- Born: March 15, 1931 Greensboro, Georgia, U.S.
- Died: March 27, 2019 (aged 88) Birmingham, Alabama, U.S.
- Occupations: Author, financial educator, life insurance agent
- Known for: Infinite Banking Concept
- Notable work: Becoming Your Own Banker

= R. Nelson Nash =

American author and creator of the Infinite Banking Concept

Robert Nelson Nash (March 15, 1931 – March 27, 2019) was an American life insurance agent and author. He developed the Infinite Banking Concept (IBC), a financial strategy involving the use of dividend-paying whole life insurance policies for personal financing. He described the approach in his 2000 book Becoming Your Own Banker and founded the Nelson Nash Institute to provide education on the concept.

== Biography ==
Nash was born on March 15, 1931, in Greene County, Georgia, and was raised in Athens, Georgia. He graduated from the University of Georgia in 1952 with a Bachelor of Science degree in forestry. After completing his undergraduate studies, he married Mary Edwards Williams, with whom he had three children. From 1952 to 1954, he served in the United States Air Force as an aerial photo interpreter. He later joined the North Carolina Army National Guard as a pilot and served for approximately 30 years, earning the Master Army Aviator designation.

In 1963, Nash relocated to Birmingham, Alabama. In 1964, he entered the life insurance industry and worked as a life insurance agent for more than three decades, representing companies including Equitable Life Assurance Society and Guardian Life Insurance Company. He earned the Chartered Life Underwriter (CLU) designation and qualified as a lifetime member of the Million Dollar Round Table, a professional association of insurance and financial services professionals.

Nash was a member of the First Baptist Church of Birmingham for many years. He died on March 27, 2019, in Birmingham, Alabama, at the age of 88.

== Career and Infinite Banking Concept ==
In the late 20th century, Nash developed the Infinite Banking Concept (IBC), a personal finance strategy that involves the use of the cash value of dividend-paying whole life insurance policies for financing purposes. He stated that he formulated the concept in the early 1980s in response to high interest rates on bank loans. He later outlined the approach in his self-published book Becoming Your Own Banker (2000).

Following the publication of the book, Nash conducted seminars in the United States and Canada on the Infinite Banking Concept. In 2013, he was involved in the establishment of the Nelson Nash Institute, an organization created to provide education on the IBC strategy. The institute developed a practitioner program for financial professionals. Nash also authored a follow-up book, Building Your Warehouse of Wealth, and co-authored The Case for IBC (2018) with L. Carlos Lara and Robert P. Murphy.

== Reception and criticism ==
The Infinite Banking Concept has received both support and criticism within financial advisory and consumer finance discussions.
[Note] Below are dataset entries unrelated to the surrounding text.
-- ==== Sys2Proof/Machine/Pumps.lean ====
section
/-! DEFINITION. Firmware's work items that wait for room in a queue (R323) are written when room appears: when a burst has been
fetched, and when the queue is configured. -/
namespace Sys2Proof.Machine

/-- The items that firmware holds for a queue are written while it has room. (DEDUCED, log entry 22) -/
def pumpQueue (t q : Nat) : Act := fun s =>
  if q = sceQueue then Act.each ((s.streams.filter fun e => e.2.sce.queue != [] && s.sceTile e.1 == t).map (·.1)) scePump s
  else if q = egressQueue then Act.each ((s.streams.filter fun e => e.2.egress != [] && homeOf e.1 == t).map (·.1)) egressPump s
  else if q = inputQueue then Act.each ((s.streams.filter fun e => e.2.ing.ready != [] && homeOf e.1 == t).map (·.1)) ingPump s
  else []

/-- `TRANSFER_COMPLETE`, and after a burst the items that wait for the queue's room. -/
def execTransferComplete (t tag status : Nat) (s : State) : Host.Outcome State Fault Refusal :=
  done (.seq [transferCompleteX t tag status,
    .opt ((s.tile t).xfers.find? fun x => x.tag == tag && x.fetch) fun x => pumpQueue t x.q]) s

/-- `QCFG_WRITE`, and the items that wait for the queue. -/
def execQcfgWrite (q : Requester) (t k value : Nat) (s : State) : Host.Outcome State Fault Refusal :=
  done (.seq [qcfgWriteX q t k value, pumpQueue t k]) s

end Sys2Proof.Machine
end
Supporters state that the strategy may provide policyholders with access to liquidity and certain tax advantages associated with whole life insurance policies. Critics argue that whole life insurance policies typically involve higher premiums than term insurance and may not be suitable for all consumers.
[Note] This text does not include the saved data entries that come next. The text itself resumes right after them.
/-- The first failure of S7 restarts at S1 with the image excluded; its record stays, and the start is not counted again.
(DEDUCED, log entry 128) -/
def fallBack (x : S7Res) : Act := fun s =>
  let k := s.get F.MGT_BOOTSTAT_IMAGE pkgTile 0
  let first := s.get F.MGT_RPTPTR_FIRST pkgTile 0
  Act.seq [fun s => putReport (s.reportBytes 7 2 0 x.transient 0 0 0) s, packageReset,
    .eff [.fld F.MGT_RPTPTR_FIRST pkgTile 0 first, .fld F.MGT_BOOTSTAT_STAGE pkgTile 0 6, .fld F.MGT_BOOTSTAT_FALLBACK pkgTile 0 1],
    updAon fun a => { a with exclude := some k, fall := true, anew := false }] s

/-- The HBM ports that tiles serve and the lanes that they carry go out of service with them (R33, R455): the map of R459 is then
that of the ports left. (DEDUCED, log entry 133) -/
def loseTiles (bad : List Nat) : Act := fun s =>
  let lost := s.ports.filter fun p => bad.contains (s.servingTile p)
  let up := s.ports.filter fun p => !lost.contains p
  let take := (bitList 16 (s.get F.MGT_HBMTAKE_TAKE pkgTile 0)).filter fun p => !lost.contains p
  [.fld F.MGT_HBMCFG_INSVC pkgTile 0 (maskList up), .fld F.MGT_HBMCFG_UNITS pkgTile 0 (18 * up.length),
   .fld F.MGT_HBMTAKE_TAKE pkgTile 0 (maskList take)] ++
  (lost.map fun p => .fld F.MEM_HBMSTAT_UP (tileOfPort p) 0 0) ++
  (bad.filter isLinkTile).map fun t => .fld F.LNK_LANESTAT_INSVC t 0 0

/-- S7: firmware runs on every tile in service, or the image fails. A tile that fails goes out of service (R461, R455); the
tile maps and `TILES_OK` hold what S3 left (R5, R32). (DEDUCED, log entries 128, 133) -/
def bootS7X (x : S7Res) : Act := atStage 7 fun s =>
  if !x.imageOk then
    (if s.pkg.aonSt.exclude.isSome then haltStart 7 0xE x.transient 0 else fallBack x) s
  else
    let bad := (x.bad.filter s.inService).dedup
    let ins := s.serving.filter fun t => !bad.contains t
    Act.seq [dlAppend (bad.map fun t => s.defect defTile t 0 7), updBoot (fun b => { b with failed := b.failed ++ bad }), loseTiles bad, pcieFollows,
      .each ins startFirmware,
      stageDone 7 (bad != []) x.transient bad.length 0 0] s

/-! ## S8 (R462) -/

/-- The HBM split of `PKGCFG`. -/
def setSplit (c : PkgCfg) : Act :=
  .eff (((List.range 64).filter isMemTile).flatMap fun t =>
    [.fld F.SMV_HBMSPLIT_READ t 0 c.rd, .fld F.SMV_HBMSPLIT_WRITE t 0 c.wr, .fld F.SMV_HBMSPLIT_REMOTE t 0 c.rm])

/-- The engines of a tile, all of which firmware enables (R424). -/
def engines : List Engine := [.arr, .sfu, .ece, .sce, .smv, .ing, .lnk, .fxg]

/-- The tiles of a declared instance: its ranks among the tiles in service, lowest first. (DEDUCED, log entry 135) -/
def State.ranked (s : State) (ranks : List Nat) : List Nat :=
  s.serving.zipIdx.filterMap fun e => if ranks.contains e.2 then some e.1 else none

/-- An entry of the owner table is given to an instance where it is free. (DEDUCED, log entry 135) -/
def giveUnit (n u : Nat) : Act := fun s =>
  if 288 ≤ u ∨ (s.unitOwner u).isSome then []
  else
    let j := 8 * (u % 4)
    [.word .PRT_MOWN pkgTile (u / 4) (setBits (setBits (s.reg .PRT_MOWN pkgTile (u / 4)) (j + 7) (j + 7) 1) (j + 5) j n)]

/-- A declared instance can be created (R424, R440). -/
def State.mayCreate (s : State) (n : Nat) (ts : List Nat) : Bool :=
  decide (n < 64) && s.instState n == instFree && ts != [] && ts.all fun t => (s.owner t).isNone

/-- A declared instance is created: its tiles are reset, its epoch advances, firmware enables its engines, and it is active with its
HBM units. (DEDUCED, log entry 135) -/
def createDeclared (e : Nat × List Nat × List Nat) : Act := fun s =>
  let n := e.1
  let ts := s.ranked e.2.1
  if !s.mayCreate n ts then []
  else Act.seq [
    .eff [.fld F.PRT_ITILES_LO_TILES pkgTile n (maskList ts % 2 ^ 32), .fld F.PRT_ITILES_HI_TILES pkgTile n (maskList ts / 2 ^ 32)],
    .each ts fun t => .seq [.eff [.fld F.PRT_TOWN_ASSIGNED t 0 1, .fld F.PRT_TOWN_INST t 0 n], localReset t, zeroStore t,
      .each engines fun b => .read fun s => .when (s.canEnable b t) (.eff [.fld (ctlEn b) t 0 1, .fld (ctlState b) t 0 fnOn])],
    nextEpoch n ts, setFx F.PRT_ISTAT_STATE pkgTile n instActive, .each e.2.2 (giveUnit n)] s

/-- A program of the image is loaded as a `LOADPROG` would load it, or refused. -/
def loadDeclared (e : Nat × Nat × List Byte) : Act := fun s =>
  let n := e.1
  if s.instState n ≠ instActive ∨ (s.prog n e.2.1).isSome then []
  else
    let r := s.loadBinary n e.2.1 e.2.2
    if r.2 ≠ [] then [] else updI n (fun x => { x with progs := x.progs ++ [r.1], overlays := x.overlays ++ r.1.overlays }) s

/-- A table of the image is placed in the boot master's working store, and its base register names it.
(DESIGN CHOICE, log entry 62) -/
def placeTable (k : Nat) (lo hi : Fld) (t : Nat) (b : List Byte) : Act := fun s =>
  let a := wsBase + s.bootTile * wsSize + Config.tablePage k % 2 ^ 14 * 2 ^ 12
  Act.seq [memWrite a b false false, .eff [.fld lo t 0 (a / 2 ^ 12 % 2 ^ 20), .fld hi t 0 (a / 2 ^ 32)]] s

/-- A word that the image gives a register of the package is judged as any write is (R18). -/
def imageWord (r : Reg) (v : Nat) : Act := fun s =>
  let j := s.judge r pkgTile 0 (BitVec.ofNat 32 v)
  Act.seq [.eff [.word r pkgTile 0 j.1], regErr r.place.blk pkgTile .hw r.place.off j.2] s

/-- The tables of sections 0x0009 to 0x000B are placed and read, and their `EN` is set; `PTP` gives its registers their values.
(DESIGN CHOICE, log entry 62) -/
def loadTables (i : Img) : Act := .seq
  [.opt (i.sect sectLabels) fun b => .seq [placeTable 0 F.LNK_LBLBASE_LO_BASE_LO F.LNK_LBLBASE_HI_BASE_HI paddockTile b,
     loadLabels .hw, setF F.LNK_LBLCTL_EN paddockTile 1],
   .opt (i.sect sectPublish) fun b => .seq [placeTable 1 F.LNK_PUBBASE_LO_BASE_LO F.LNK_PUBBASE_HI_BASE_HI pkgTile b,
     loadPubs .hw, setF F.LNK_PUBCTL_EN pkgTile 1],
   .opt (i.sect sectPtp) fun b =>
     let v := Config.imgPtp b
     .seq [imageWord .LNK_PTPCFG v.1, .eff [.fld F.LNK_MVCFG_UDPPORT pkgTile 0 (bitsOf v.2 15 8)],
       if bitsOf v.2 31 16 < 80 then regErrAt .LNK_MVCFG pkgTile .hw causeRange
       else setF F.LNK_MVCFG_E2E pkgTile (bitsOf v.2 31 16)],
   .opt (i.sect sectPeers) fun b => .seq [placeTable 2 F.LNK_MVPEER_LO_BASE_LO F.LNK_MVPEER_HI_BASE_HI pkgTile b,
     loadPeers .hw, setF F.LNK_MVCFG_EN pkgTile 1]]

/-- The settings words that a declared stream takes are written at its home tile, in its own slot, each judged as any write is:
a reserved value leaves its field as it was and is recorded (R18). -/
def writeSettings (id : Nat) (l : List (Nat × Nat)) : Act := .each l fun e =>
  .opt ((blkAt e.1).bind fun b => locate b (e.1 % 0x80000)) fun r =>
    match r.1.place.ix with
    | .sel _ => .read fun s =>
      let j := s.judge r.1 (homeOf id) (slotOf id) (BitVec.ofNat 32 e.2)
      .seq [.eff [.word r.1 (homeOf id) (slotOf id) j.1], regErr r.1.place.blk (homeOf id) .hw r.1.place.off j.2]
    | _ => .none

/-- A stream of the image is opened through its instance's control window; `seq` is its number there.
(DEDUCED, log entry 136) -/
def openDeclared (e : Nat × List Byte × List (Nat × Nat)) (seq : Nat) : Act := fun s =>
  let n := e.1
  let h : ReqHdr := { flags := 1, inst := n, epoch := s.epoch n, len := e.2.1.length, seq := seq }
  Act.seq [.opt (s.openTarget e.2.1) fun id => .when (s.slotState id == slotClosed) (writeSettings id e.2.2),
    handleRequest .image opOpen { h with digest := rdigest (reqHead opOpen h) e.2.1 } e.2.1] s

/-- The streams of a section with their sequence numbers: from 1 in each instance, in section order. (DEDUCED, log entry 136) -/
def numbered {α : Type} (l : List (Nat × α)) : List ((Nat × α) × Nat) :=
  l.zipIdx.map fun e => (e.1, ((l.take e.2).filter (·.1 == e.1.1)).length + 1)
Some personal finance commentators, including Dave Ramsey, have criticized the concept and described it as misleading. Financial professionals have also noted that borrowing against a policy's cash value can reduce the death benefit and, if not managed properly, may result in policy lapse or tax consequences.

== Selected works ==

Nash, R. Nelson. Becoming Your Own Banker. Nelson Nash Institute, 2000. ISBN 978-0972631617.

Nash, R. Nelson. Building Your Warehouse of Wealth. Nelson Nash Institute, 2011. ISBN 978-0963225665.

Nash, R. Nelson; Lara, L. Carlos; Murphy, Robert P. The Case for IBC. Nelson Nash Institute, 2018.